Does anything prevent Steam from taking 30% of sales made by users to other users? Or even more if they wanted to? It would be like GameStop market, they could keep making profit from games resold.
 
That is a interesting question indeed.

Last week the EU ruled ebooks do not have to be allowed to be resold. If that ruling is anything to go buy the same would most likely apply to games as well. You'd also have to wonder if digitally purchased games have to be allowed to be resold, then how about other digitally purchased software?
 
I like that digital gets pressured more but the thing I fear is that this easily could be the prompt towards subscription services instead. But I have always been greatly annoyed that the move to digital has been 100% in favor of the companies, with us consumers getting none of the benefits.

Back in the day, you and your bro could even play different games at the same time, but Steam and the others limited it to only one person being able to play.

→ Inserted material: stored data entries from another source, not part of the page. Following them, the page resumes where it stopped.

/-- Settles O16: the row's condition selects RDATA_NEXT, whose index is within the buffer since N is at most 4. -/
theorem nextReadByteStreamsBuffer : Obligations.NextReadByteStreamsBuffer := by
  intro s b hc hl hst hdir hpos hlt
  have hN : s.decoder.N ≤ 4 := s.decoder.N_le
  have hindex : dataIndex s.decoder.N s.decoder.dataRemaining.toNat < 4 := by rw [dataIndex]; omega
  obtain ⟨hdec, hexec⟩ :=
    decode_and_exec_of_selects hc hl (i := .rdataNext b) rfl rfl ⟨hst, hdir, Nat.zero_lt_of_lt hlt, hpos, hlt⟩
  refine ⟨hdec, ⟨_, hindex⟩, rfl, ?_⟩
  rw [hexec, State.effect, Decoder.countDown_of_data hst hpos, loadByte_of_lt _ _ _ hindex]
  simp only [dataCount_eq_one]
  rfl

/-- R100: two bytes whose operations are selected alike and have one effect leave one record and show one reply. -/
theorem exec_of_same_effect {s t : State} {i i' : Instr} {b b' : Byte} (hb : encode i = .transfer b)
    (hb' : encode i' = .transfer b') (hsel : s.selects i' = s.selects i) (he : s.effect i' = s.effect i)
    (h : exec i s = .next t) :
    ∃ t', exec i' s = .next t' ∧ t'.decoder = t.decoder ∧
      t'.exchanges.map Exchange.reply = t.exchanges.map Exchange.reply := by
  rw [exec_eq_transfer hb, State.transfer_eq_next] at h
  obtain ⟨hc, hsel', rfl⟩ := h
  refine ⟨s.complete b' (s.effect i), ?_, rfl, by simp⟩
  rw [exec_eq_transfer hb', State.transfer_eq_next, hsel, he]
  exact ⟨hc, hsel', rfl⟩

/-- Settles O48: neither the row's condition nor the effect of the two operations has the byte in it. -/
theorem readPhaseIgnoresIncomingByte : Obligations.ReadPhaseIgnoresIncomingByte :=
  fun _ _ _ _ => ⟨exec_of_same_effect rfl rfl rfl rfl, exec_of_same_effect rfl rfl rfl rfl⟩

/-! ### The effects of a read, byte by byte -/

/-- R205, R220: once the transaction's access was made, no operation has anything to report. -/
theorem effect_status_of_accessed {s : State} {i : Instr} (hsel : s.selects i = true)
    (hmade : s.decoder.accessesMade = 1) : (s.effect i).status = .ok := by
  obtain ⟨hl, -, hat⟩ := (selects_iff_decoder_selects s i).mp hsel
  cases i
  case wdataLast =>
    obtain ⟨hst, hdir, -⟩ := hat
    rw [Decoder.accessesMade_of_write hst hdir] at hmade
    cases hmade
  case rdataFirst =>
    obtain ⟨hst, -, -, hdr⟩ := hat
    rw [Decoder.accessesMade_of_full hst hdr] at hmade
    cases hmade
  case zdata =>
    obtain ⟨hst, hN⟩ := hat
    have hdr : s.decoder.dataRemaining.toNat = s.decoder.N := by
      rw [Decoder.dataRemaining_of_N_eq_zero hl hst hN, hN]; rfl
    rw [Decoder.accessesMade_of_full hst hdr] at hmade
    cases hmade
  all_goals rfl

/-- R205: an access made stays the only one. -/
theorem accessesMade_effect_of_accessed {s : State} {i : Instr} {b : Byte} (hb : encode i = .transfer b)
    (hsel : s.selects i = true) (hmade : s.decoder.accessesMade = 1) : (s.effect i).decoder.accessesMade = 1 := by
  have hcount := accessesMade_effect hb hsel
  have hle := (s.effect i).decoder.accessesMade_le_one
  omega

/-- R160: what the read buffers is the answer's first bytes. -/
theorem take_fillBytes {n : Nat} (data buf : Buffer) : (fillBytes n data buf).toList.take n = data.toList.take n := by
  apply List.ext_getElem
  · simp
  · intro j hj _
    have hj : j < n ∧ j < 4 := by simpa using hj
    rw [List.getElem_take, List.getElem_take, Vector.getElem_toList, Vector.getElem_toList,
      getElem_fillBytes _ _ _ _ hj.2, if_pos hj.1]

/-- R160: the first byte shows whether the read failed. -/
theorem effect_rdataFirst_status (s : State) (b : Byte) :
    (s.effect (.rdataFirst b)).status = accessStatus (memRead s.decoder) s.response := by
  cases hf : s.response.fail
  · rw [effect_rdataFirst_of_success b hf, accessStatus_of_success _ hf]; rfl
  · rw [effect_rdataFirst_of_fail b hf]; rfl

/-- R161: the replies that a read whose first byte was replied still has to give: those at the wire indices from N - dr up. -/
def Decoder.Streams (d : Decoder) (vs : List Byte) : Prop :=
  (d.state = .done ∧ vs = []) ∨
  (d.state = .data ∧ d.header.direction = .read ∧ 1 ≤ d.dataRemaining.toNat ∧ d.dataRemaining.toNat < d.N ∧
    vs = (d.dataBuffer.toList.take d.N).drop (dataIndex d.N d.dataRemaining.toNat))

/-- R160, R161: after a byte of a read the replies at the next indices are to come, none after the last. -/
theorem Decoder.countDown_streams {d : Decoder} (hst : d.state = .data) (hdir : d.header.direction = .read)
    (hpos : 1 ≤ d.dataRemaining.toNat) (hle : d.dataRemaining.toNat ≤ d.N) {j : Nat}
    (hj : dataIndex d.N d.dataRemaining.toNat = j) : d.countDown.Streams ((d.dataBuffer.toList.take d.N).drop (j + 1)) := by
  subst hj
  have hpred : d.countDown.dataRemaining.toNat = d.dataRemaining.toNat - 1 := toNat_pred _
  have hstate := Decoder.countDown_state_of_data hst hpos
  by_cases hlast : d.dataRemaining.toNat = 1
  · rw [if_pos hlast] at hstate
    refine .inl ⟨hstate, List.drop_eq_nil_of_le ((List.length_take_le ..).trans ?_)⟩
    rw [dataIndex]; omega
  · rw [if_neg hlast] at hstate
    have hindex : dataIndex d.N d.dataRemaining.toNat + 1 = dataIndex d.countDown.N d.countDown.dataRemaining.toNat := by
      rw [hpred, d.countDown_N, dataIndex, dataIndex]; omega
    rw [hindex]
    exact .inr ⟨hstate, hdir, by omega, by rw [hpred, d.countDown_N]; omega, rfl⟩

/-- R161: a byte that comes while replies are to come is RDATA_NEXT and shows the first of them. -/
theorem effect_of_streams {s : State} {i : Instr} {b v : Byte} {vs : List Byte} (hb : encode i = .transfer b)
    (hsel : s.selects i = true) (h : s.decoder.Streams (v :: vs)) :
    (s.effect i).reply = v ∧ (s.effect i).decoder.Streams vs := by
  obtain ⟨-, hnil⟩ | ⟨hst, hdir, hpos, hlt, hvs⟩ := h
  · cases hnil
  · obtain ⟨hl, -⟩ := (State.selects_iff ..).mp hsel
    have hnext : s.selects (.rdataNext b) = true :=
      (selects_iff_decoder_selects ..).mpr ⟨hl, rfl, hst, hdir, Nat.zero_lt_of_lt hlt, hpos, hlt⟩
    obtain rfl : i = .rdataNext b := eq_of_selects hb hsel hnext
    have hN : s.decoder.N ≤ 4 := s.decoder.N_le
    have hindex : dataIndex s.decoder.N s.decoder.dataRemaining.toNat < s.decoder.N := by rw [dataIndex]; omega
    have hlength :
        dataIndex s.decoder.N s.decoder.dataRemaining.toNat < (s.decoder.dataBuffer.toList.take s.decoder.N).length := by
      rw [List.length_take, Vector.length_toList]
      exact lt_min hindex (hindex.trans_le hN)
    rw [List.drop_eq_getElem_cons hlength] at hvs
    obtain ⟨rfl, rfl⟩ := List.cons.inj hvs
    refine ⟨?_, Decoder.countDown_streams hst hdir hpos hlt.le rfl⟩
    rw [List.getElem_take, Vector.getElem_toList]
    exact loadByte_of_lt _ _ _ (hindex.trans_le hN)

It must really be a PITA for kids growing up today.
 
So, this should apply to the Apple Store, Google Store, EGS, GOG, etc. right?

This would also open the door to reselling Windows and every single digital app on the internet, etc. right?

This would also apply to reselling digital music and video as well right?

Reselling of physical goods makes sense because physical goods degrade over time thus giving incentive for people to buy new product which keeps companies both large and small in business.

Digital items are basically always in perfect condition and only become obsolete if the thing required to run them no longer allows them to be run.

Basically this law would put smaller developers in danger of going out of business.

This punishes small developers and not the stores that sell software.

I can already see situations where someone buys a DRM free copy of a game, and then sells it multiple times over at a reduced price. And there would be nothing a small developer or a storefront like GoG could do about it. At least currently they could potentially go after someone doing something like that as they would be an unauthorized reseller.

Meh, huge can of worms there.

Regards,
SB
 
Can the reselling adapt the DRM Microsoft originally planned for Xbox one?

So the store and the pub/dev will still get a cut every time a game was resold
 
Can the reselling adapt the DRM Microsoft originally planned for Xbox one?

So the store and the pub/dev will still get a cut every time a game was resold

There's have to be something along those lines to make something like this feasible. But then the idiotic courts may rule that since it's second hand goods that the developer and storefront can't limit how it is resold.

And this doesn't help DRM free storefronts like GoG.

Regards,
SB
 
Why should they?
When you sell your car should ford get a percentage? When you sell a gfx card should evga get a cut?

Isn't that false equivalent, or whataboutism?

Honda didn't give your car free upgrades, new improved tires, etc for free. Honda cars also become more broken with use.

Video games may release with shitty quality, bugs, glitches, broken levels. With time, instead of becoming more broken, it become much better and may have more contents, all for free.

Even if the game doesn't get any update, at minimum, the quality will stay the same indefinitely. Sure you may need to spend extra effort (e.g. Installing dosbox) but the original product you bought is still there as-is.
 
Reselling digital games in online stores will only mean big publishers will push even harder for mtx and loot boxes if people aren't buying the full price base game as much.
 
No reason it wouldn't apply to console digital games either.
 
Your point is the makers of non degrading products like diamonds or certain plastic goods should get a cut of any resale indefinitely ?

That is a good point indeed. The experts at the court will have many arguments from many aspects.

As game devs that care with their work probably prefers updates to be received by everybody, including those that have 2nd hand products.

On the other hand, publishers maybe prefer 2nd hand products to not be able to apply updates. To incentives buying new stuff
 
Your point is the makers of non degrading products like diamonds or certain plastic goods should get a cut of any resale indefinitely ?

Sure, you'd have a point if games were worth hundreds of dollars each like diamonds. And if they were as rare and limited in supply as diamonds.

Plastic goods generally decay over time unless extremely well taken care of, and not that many people do that. Hence why plastic collectors items go for sometimes incredibly high prices. Also why resale value on regular plastic items are a tiny fraction of the cost of new plastic item. IE - people would rather a new perfect condition plastic item and a used plastic item in uncertain condition.

Digital goods are in permanently good condition unlike plastic items but like diamonds. Unlike diamonds they are neither rare and can be replicated indefinitely, hence why they are so much cheaper than diamonds. In most cases at the price level of commodity goods that degrade heavily over time.

Regards,
SB
 
Even when talking about for example cars, there's a drastic value decrease that happens immediately when you sign the purchase agreement. It's not just about physical degradation.
Likewise, I've sometimes tried selling Steam codes and brand new console games still in the plastic, and people do still want them to be much cheaper than buying from the store directly.

And for there to be a big used market, all of the games on sale must have been bought new in the first place. And if the sellers see that there's little competition, they'll try to take even higher prices when reselling their games.